# rhino horn comps



## 24Tropheus (Jun 21, 2006)

Two of my (7) juvenile gold head comps have what I can only describe as a small horn like protrusion on their noses. Kind of near between the eyes but lower on the nose. Has anyone else seen this? I thought it might go but if anything it is getting larger on both fish. No sine I can see of damage or disease. Should I select against this if I try and breed em or try and breed a bizzar variant? Sorry for the rubbish pic but you can just about see it on this one. (bottom right near the flash reflection  ) Far more noticable in the flesh. Not sure if they are male or female yet but kind of suspect male because of the way they act.









All the best James


----------



## borohands8593 (Apr 15, 2009)

Im not sure what it can be but I have seen it many times on juvies for sale at lfs. None of mine have ever had it though bought then again I only handpicked the ones without it.


----------



## @nt!x (Feb 9, 2009)

One of the bones in there jaw has become dislodged. Does it look like this?


----------



## 24Tropheus (Jun 21, 2006)

Nope not like that at all. But thanks for the pic. I kind of think this may be a genuine mutation that maybe wild cought fish carry rather than the far more common prob of a problenm with the mouth tendons by damage/disease. Do you guys (and esp borohands8593) think I should try and get my money back from the breeder? For sure it was not my intention to get anything other than normal Gold heads. But I do not want to look a gift hourse in the mouth if they could be the "next big thing"  
I suspect they may well be F1s as who bothers to breed and raise anything else in the Altolamp market? Another thing I guess I should check?


----------



## Fogelhund (Dec 3, 2002)

What you describe is essentially the same as what is pictured above, though there are varying degrees of it. Nobody knows exactly why it happens, stress has been theorized, though I am fairly certain genetics has nothing to do with it. I've seen it in wild specimens. I don't like the look of it, but I don't think it would affect the fry at all.


----------



## 24Tropheus (Jun 21, 2006)

Select against or select for? Its kind of the only choice I have, unless it is something I can go back to the breeder with asking for my money back. To be honest mine look nothing like the pic above no extended jaw no surface brake no clear infected spot, never had an extended jaw (seen this a number of times and for sure this is something different) no stress I can see and they are feeding well and growing well, perhaps better than my normal looking ones.  :-?

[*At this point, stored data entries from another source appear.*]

-- ==== Sys2Proof/Machine/Dispatch.lean ====
section
/-! DEFINITION. Every command of spec/opcode_table.json and the meaning that exec gives it. -/

namespace Sys2Proof.Machine

def exec (i : Instr) (s : State) : Host.Outcome State Fault Refusal :=
  match i with
  | .hardReset emergency => Sys2Proof.Machine.execHardReset emergency s
  | .referencePulse elapsed inputs => Sys2Proof.Machine.execReferencePulse elapsed inputs s
  | .localClockExpiry inputs => Sys2Proof.Machine.execLocalClockExpiry inputs s
  | .absorptionWindowClose => Sys2Proof.Machine.execAbsorptionWindowClose s
  | .mark order => Sys2Proof.Machine.execMark order s
  | .takeSwap ev => Sys2Proof.Machine.execTakeSwap ev s
  | .transitionEnd ev => Sys2Proof.Machine.execTransitionEnd ev s
  | .sourceHoldExpiry ev src => Sys2Proof.Machine.execSourceHoldExpiry ev src s
  | .sourceFrameComplete src frame => Sys2Proof.Machine.execSourceFrameComplete src frame s
  | .sourceFrameDiscard src => Sys2Proof.Machine.execSourceFrameDiscard src s
  | .scanEnd => Sys2Proof.Machine.execScanEnd s
  | .levelsReady => Sys2Proof.Machine.execLevelsReady s
  | .packetEnd line => Sys2Proof.Machine.execPacketEnd line s
  | .autoYield ev id => Sys2Proof.Machine.execAutoYield ev id s
  | .handoverExpiry ev id => Sys2Proof.Machine.execHandoverExpiry ev id s
  | .chainedGo order stack => Sys2Proof.Machine.execChainedGo order stack s
  | .waitExpiry order stack => Sys2Proof.Machine.execWaitExpiry order stack s
  | .repeatIntervalExpiry order stack => Sys2Proof.Machine.execRepeatIntervalExpiry order stack s
  | .armTarget order stack => Sys2Proof.Machine.execArmTarget order stack s
  | .takeoverGrant order => Sys2Proof.Machine.execTakeoverGrant order s
  | .deferApply order => Sys2Proof.Machine.execDeferApply order s
  | .emergencyInputChange asserted => Sys2Proof.Machine.execEmergencyInputChange asserted s
  | .frameReceived port body crc => Sys2Proof.Machine.execFrameReceived port body crc s
  | .gap port => Sys2Proof.Machine.execGap port s
  | .framing port => Sys2Proof.Machine.execFraming port s
  | .lineBreak port => Sys2Proof.Machine.execLineBreak port s
  | .transmitEnd port => Sys2Proof.Machine.execTransmitEnd port s
  | .alertNotice port => Sys2Proof.Machine.execAlertNotice port s
  | .overrunReply port => Sys2Proof.Machine.execOverrunReply port s
  | .portRateChange port => Sys2Proof.Machine.execPortRateChange port s
  | .saveCompletion => Sys2Proof.Machine.execSaveCompletion s
  | .saveVerifyFailure => Sys2Proof.Machine.execSaveVerifyFailure s
  | .saveTimeout => Sys2Proof.Machine.execSaveTimeout s
  | .unknownRequest code r => Sys2Proof.Machine.execUnknownRequest code r s
  | .readStatus r => Sys2Proof.Machine.execReadStatus r s
  | .readChannel r => Sys2Proof.Machine.execReadChannel r s
  | .readWindow r => Sys2Proof.Machine.execReadWindow r s
  | .readClaim r => Sys2Proof.Machine.execReadClaim r s
  | .readStack r => Sys2Proof.Machine.execReadStack r s
  | .readCue r => Sys2Proof.Machine.execReadCue r s
  | .readLine r => Sys2Proof.Machine.execReadLine r s
  | .readSource r => Sys2Proof.Machine.execReadSource r s
  | .readQueue r => Sys2Proof.Machine.execReadQueue r s
  | .readOverride r => Sys2Proof.Machine.execReadOverride r s
  | .readAlerts r => Sys2Proof.Machine.execReadAlerts r s
  | .clearClip r => Sys2Proof.Machine.execClearClip r s
  | .setLevel r => Sys2Proof.Machine.execSetLevel r s
  | .setLevelsShort r => Sys2Proof.Machine.execSetLevelsShort r s
  | .setWindow r => Sys2Proof.Machine.execSetWindow r s
  | .setFill r => Sys2Proof.Machine.execSetFill r s
  | .setMaster r => Sys2Proof.Machine.execSetMaster r s
  | .take r => Sys2Proof.Machine.execTake r s
  | .copy r => Sys2Proof.Machine.execCopy r s
  | .storeCue r => Sys2Proof.Machine.execStoreCue r s
  | .storeCueHeader r => Sys2Proof.Machine.execStoreCueHeader r s
  | .deleteCue r => Sys2Proof.Machine.execDeleteCue r s
  | .setStack r => Sys2Proof.Machine.execSetStack r s
  | .go r => Sys2Proof.Machine.execGo r s
  | .arm r => Sys2Proof.Machine.execArm r s
  | .halt r => Sys2Proof.Machine.execHalt r s
  | .resetStack r => Sys2Proof.Machine.execResetStack r s
  | .releaseLevel r => Sys2Proof.Machine.execReleaseLevel r s
  | .claim r => Sys2Proof.Machine.execClaim r s
  | .unclaim r => Sys2Proof.Machine.execUnclaim r s
  | .ask r => Sys2Proof.Machine.execAsk r s
  | .yieldClaim r => Sys2Proof.Machine.execYieldClaim r s
  | .dropClaim r => Sys2Proof.Machine.execDropClaim r s
  | .setRole r => Sys2Proof.Machine.execSetRole r s
  | .setPage r => Sys2Proof.Machine.execSetPage r s
  | .setShotMap r => Sys2Proof.Machine.execSetShotMap r s
  | .setGuard r => Sys2Proof.Machine.execSetGuard r s
  | .setPatch r => Sys2Proof.Machine.execSetPatch r s
  | .setLine r => Sys2Proof.Machine.execSetLine r s
  | .setWallLink r => Sys2Proof.Machine.execSetWallLink r s
  | .setSource r => Sys2Proof.Machine.execSetSource r s
  | .setTransition r => Sys2Proof.Machine.execSetTransition r s
  | .setRoute r => Sys2Proof.Machine.execSetRoute r s
  | .setTiming r => Sys2Proof.Machine.execSetTiming r s
  | .setFrame r => Sys2Proof.Machine.execSetFrame r s
  | .setSafety r => Sys2Proof.Machine.execSetSafety r s
  | .lock r => Sys2Proof.Machine.execLock r s
  | .saveImage r => Sys2Proof.Machine.execSaveImage r s
  | .showReset r => Sys2Proof.Machine.execShowReset r s
  | .byteCompleted port byte => Sys2Proof.Machine.execByteCompleted port byte s

end Sys2Proof.Machine
end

Going to have to get a better pic I think as I think my reaction would be the same as yours. But I kind of think this is something different.

All the best James


----------



## Fogelhund (Dec 3, 2002)

24Tropheus said:


> Select against or select for? Its kind of the only choice I have, unless it is something I can go back to the breeder with asking for my money back. To be honest mine look nothing like the pic above no extended jaw no surface brake no clear infected spot, never had an extended jaw (seen this a number of times and for sure this is something different) no stress I can see and they are feeding well and growing well, perhaps better than my normal looking ones.  :-?
> 
> Going to have to get a better pic I think as I think my reaction would be the same as yours. But I kind of think this is something different.
> 
> All the best James


Given a choice, I would select against. It isn't anything the breeder had control over, and is more likely due to environmental conditions, than genetics.

I've seen the rhino thing before.... a number of times... varying degrees of the same basic thing.


----------



## borohands8593 (Apr 15, 2009)

I would just take you losses and through it in a nonbreeding tank, let it grow out and live its life with out mutants and assorted cichlids lol.


----------



## Razzo (Oct 17, 2007)

It is just an injury that altolamps are suseptable too. Torn tendon on that top bone that recesses into the upper jaw. They usually adapt and do fine.

I believe the condition is called "horse mouth."


----------



## 24Tropheus (Jun 21, 2006)

I realy am going to have to take then show a better pic. Maybe horse mouth for all I know but my guys sure do not look the same to me as the ones that get jaws locked out as @nt!x kindly posted.
My guys jaws look fine they just have this horn like thing.
Though if a few more pics of horse mouth could be posted maybe I could spot one that looks similar.

All the best James


----------



## Razzo (Oct 17, 2007)

24Tropheus said:


> I realy am going to have to take then show a better pic. Maybe horse mouth for all I know but my guys sure do not look the same to me as the ones that get jaws locked out as @nt!x kindly posted.
> My guys jaws look fine they just have this horn like thing.
> Though if a few more pics of horse mouth could be posted maybe I could spot one that looks similar.
> 
> All the best James


That's horse mouth or whatever you want to call it - it is the same thing. That rhino horn is the switch blade bone that is supposed to recess into the upper jaw bone. If you could push that rhino horn down in the same direction it is coming from and then push it vertically down it would then line up with the hole in the upper jaw bone that it is supposed to recess into. I am not saying to do that I am just trying to help you visualize what is going on. That *jaw distension* is caused by torn cartiledge and not a genetic defect. It is usually permanent, even if you try to fix it. They will adapt and do fine. I have an orange fin female that got the same injury well over a year ago - she just spawned and and has a bunch of little fry at this very moment. Hope that helps.


----------



## BioG (Oct 12, 2008)

The first photo, I can't see anything in but I have a wild caught Zambian black that I have retired from breeding because he grows a white "horn" very close to one nostril that looks a bit like disease or infection at first glance.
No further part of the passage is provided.